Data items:
• • • •

/-- Reads the scalar ops (R256); a code without a row is unassigned and faults ILLEGAL_INSTR. -/
def decodeS (w : Syllable) (e : Option (BitVec 28)) : Except DecodeFault Instr :=
  match (field w 20 8).toNat with
  | 0x00 => parseNone .nop w e
  | 0x01 => (parseSR3 w e).map .add
  | 0x02 => (parseSR3 w e).map .sub
  | 0x03 => (parseSR3 w e).map .mul
  | 0x04 => (parseSR3 w e).map .mulh
  | 0x05 => (parseSR3 w e).map .mulhu
  | 0x06 => (parseSR3 w e).map .div
  | 0x07 => (parseSR3 w e).map .divu
  | 0x08 => (parseSR3 w e).map .rem
  | 0x09 => (parseSR3 w e).map .remu
  | 0x0a => (parseSR3 w e).map .and
  | 0x0b => (parseSR3 w e).map .or
  | 0x0c => (parseSR3 w e).map .xor
  | 0x0d => (parseSR3 w e).map .andn
  | 0x0e => (parseSR3 w e).map .shl
  | 0x0f => (parseSR3 w e).map .shr
  | 0x10 => (parseSR3 w e).map .sra
  | 0x11 => (parseSR3 w e).map .rotl
  | 0x12 => (parseSR3 w e).map .min
  | 0x13 => (parseSR3 w e).map .max
  | 0x14 => (parseSR3 w e).map .minu
  | 0x15 => (parseSR3 w e).map .maxu
  | 0x16 => (parseSR2 w e).map .clz
  | 0x17 => (parseSR2 w e).map .ctz
  | 0x18 => (parseSR2 w e).map .popc
  | 0x19 => (parseSRX w e).map .sext
  | 0x1a => (parseSRX w e).map .zext
  | 0x1b => (parseSR4 w e).map .lea
  | 0x1c => (parseSX w e).map .sel
  | 0x1d => (parseSXB w e).map .bfx
  | 0x1e => (parseSXB w e).map .bfi
  | 0x20 => (parseSI w e).map .addi
  | 0x21 => (parseSI w e).map .andi
  | 0x22 => (parseSI w e).map .ori
  | 0x23 => (parseSI w e).map .xori
  | 0x24 => (parseSI w e).map .shli
  | 0x25 => (parseSI w e).map .shri
  | 0x26 => (parseSI w e).map .srai
  | 0x27 => (parseSM w e).map .movi
  | 0x28 => (parseSK w e).map .cmpEq
  | 0x29 => (parseSK w e).map .cmpNe
  | 0x2a => (parseSK w e).map .cmpLt
  | 0x2b => (parseSK w e).map .cmpLtu
  | 0x2c => (parseSK w e).map .cmpGe
  | 0x2d => (parseSK w e).map .cmpGeu
  | 0x30 => (parseSJ w e).map .cmpiEq
  | 0x31 => (parseSJ w e).map .cmpiNe
  | 0x32 => (parseSJ w e).map .cmpiLt
  | 0x33 => (parseSJ w e).map .cmpiLtu
  | 0x34 => (parseSJ w e).map .cmpiGe
  | 0x35 => (parseSJ w e).map .cmpiGeu
  | 0x36 => (parseSP w e).map .pand
  | 0x37 => (parseSP w e).map .por
  | 0x38 => (parseSP w e).map .pxor
  | 0x39 => (parseSP1 w e).map .pnot
  | 0x40 => (parseSB w e).map .br
  | 0x41 => (parseSC w e).map .brk
  | 0x42 => (parseS1 w e).map .jmp
  | 0x43 => (parseSB w e).map .call
  | 0x44 => (parseS1 w e).map .callr
  | 0x45 => parseNone .ret w e
  | 0x46 => (parseSL w e).map .lnest
  | 0x47 => parseNone .lexit w e
  | 0x48 => (parseSQ w e).map .acq
  | 0x49 => (parseSQF w e).map .acqF
  | 0x4a => parseNone .rel w e
  | 0x50 => (parseSG w e).map .ldB
  | 0x51 => (parseSG w e).map .ldBU
  | 0x52 => (parseSG w e).map .ldH
  | 0x53 => (parseSG w e).map .ldHU
  | 0x54 => (parseSG w e).map .ldW
  | 0x55 => (parseSG w e).map .ldWU
  | 0x56 => (parseSG w e).map .ldD
  | 0x58 => (parseSG w e).map .stB
  | 0x59 => (parseSG w e).map .stH
  | 0x5a => (parseSG w e).map .stW
  | 0x5b => (parseSG w e).map .stD
  | 0x5c => (parseSO w e).map .ldaW
  | 0x5d => (parseSO w e).map .ldaD
  | 0x5e => (parseSO w e).map .stlW
  | 0x5f => (parseSO w e).map .stlD
  | 0x60 => (parseSY w e).map .ldpB
  | 0x61 => (parseSY w e).map .ldpBU
  | 0x62 => (parseSY w e).map .ldpH
  | 0x63 => (parseSY w e).map .ldpHU
  | 0x64 => (parseSY w e).map .ldpW
  | 0x65 => (parseSY w e).map .ldpWU
  | 0x66 => (parseSY w e).map .ldpD
  | 0x68 => (parseSY w e).map .stpB
  | 0x69 => (parseSY w e).map .stpH
  | 0x6a => (parseSY w e).map .stpW
  | 0x6b => (parseSY w e).map .stpD
  | 0x70 => (parseSA w e).map .amoAdd
  | 0x71 => (parseSA w e).map .amoAnd
  | 0x72 => (parseSA w e).map .amoOr
  | 0x73 => (parseSA w e).map .amoXor
  | 0x74 => (parseSA w e).map .amoMin
  | 0x75 => (parseSA w e).map .amoMax
  | 0x76 => (parseSA w e).map .amoMinu
  | 0x77 => (parseSA w e).map .amoMaxu
  | 0x78 => (parseSA w e).map .amoSwap
  | 0x79 => (parseSA w e).map .cas
  | 0x7a => (parseSA w e).map .cas2
  | 0x7b => (parseSAR w e).map .redx
  | 0x80 => (parseSU w e).map .uadd
  | 0x81 => (parseSU w e).map .umin
  | 0x82 => (parseSU w e).map .umax
  | 0x83 => (parseSU w e).map .uand
  | 0x84 => (parseSU w e).map .uor
  | 0x85 => (parseSU w e).map .uxor
  | 0x86 => (parseSU w e).map .uminF
  | 0x87 => (parseSU w e).map .umaxF
  | 0x88 => (parseSF w e).map .fence
  | 0x89 => (parseSTC w e).map .tclr
  | 0x8a => (parseSH w e).map .tsync
  | 0x8b => (parseST w e).map .tquery
  | 0x90 => parseNone .wfe w e
  | 0x91 => (parseS1 w e).map .sev
  | 0x92 => (parseS1 w e).map .watch
  | 0x93 => (parseSH w e).map .trap
  | 0x94 => parseNone .retu w e
  | 0x95 => (parseSW w e).map .cread
  | 0x96 =>
    match (field w 0 14).toNat with
    | 0x106 => (parseSWF 0x106 w e).map .mapreq
    | 0x105 => (parseSWF 0x105 w e).map .pgrant
    | 0x027 => (parseSWF 0x27 w e).map .watchRegister
    | 0x026 => (parseSWF 0x26 w e).map .evlatchWrite
    | 0x020 => (parseSWF 0x20 w e).map .trapbaseWrite
    | 0x038 => (parseSWF 0x38 w e).map .lnctlWrite
    | _ => (parseSW w e).map .cwrite
  | 0x97 => (parseSZ w e).map .capr
  | 0xa0 => (parseS2P w e).map .wpush
  | 0xa1 => (parseS2P w e).map .wpushF
  | 0xa2 => (parseS2 w e).map .wpop
  | 0xa3 => (parseS2 w e).map .wpopW
  | 0xa4 => parseNone .wdone w e
  | 0xa5 => (parseS1 w e).map .wdoneY
  | 0xa6 => (parseSH w e).map .whold
  | 0xa7 => (parseS1 w e).map .wfloor
  | 0xa8 => (parseS1 w e).map .wjoin
  | 0xa9 => parseNone .wleave w e
  | 0xb0 => (parseS1 w e).map .launch
  | 0xb1 => (parseSH w e).map .phase
  | 0xb2 => (parseSH w e).map .cancelL
  | 0xb3 => (parseSH w e).map .cancelG
  | 0xb4 => (parseSH w e).map .cancelP
  | 0xb5 => (parseSH w e).map .cancelJ
  | 0xb6 => (parseSH w e).map .cwait
  | 0xb7 => parseNone .gbar w e
  | 0xb8 => parseNone .tend w e
  | 0xb9 => parseNone .pdone w e
  | 0xba => (parseSRD w e).map .ldisc
  | 0xbb => (parseS1 w e).map .tlbinv
  | _ => .error .illegalInstr
/-- A vldp with a reserved X: ILLEGAL_OPERAND where its other fields are in order (R250, R254). -/
noncomputable def reservedX (v : VSlot) (w : Syllable) (e : Option (BitVec 28)) : Except DecodeFault Instr :=
  match parseVM v 0 (w &&& 0xFFFFFFFC) e with
  | .error f => .error f
  | .ok o => if (Instr.vldp o).formOk then .error .illegalOperand else .error .illegalInstr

• • • •

WHAT THE TASK ASKS:
When you find a line in the records that contains the word "parseSK", copy it.

REPLY TO THE EXERCISE:
  | 0x28 => (parseSK w e).map .cmpEq
  | 0x29 => (parseSK w e).map .cmpNe
  | 0x2a => (parseSK w e).map .cmpLt
  | 0x2b => (parseSK w e).map .cmpLtu
  | 0x2c => (parseSK w e).map .cmpGe
  | 0x2d => (parseSK w e).map .cmpGeu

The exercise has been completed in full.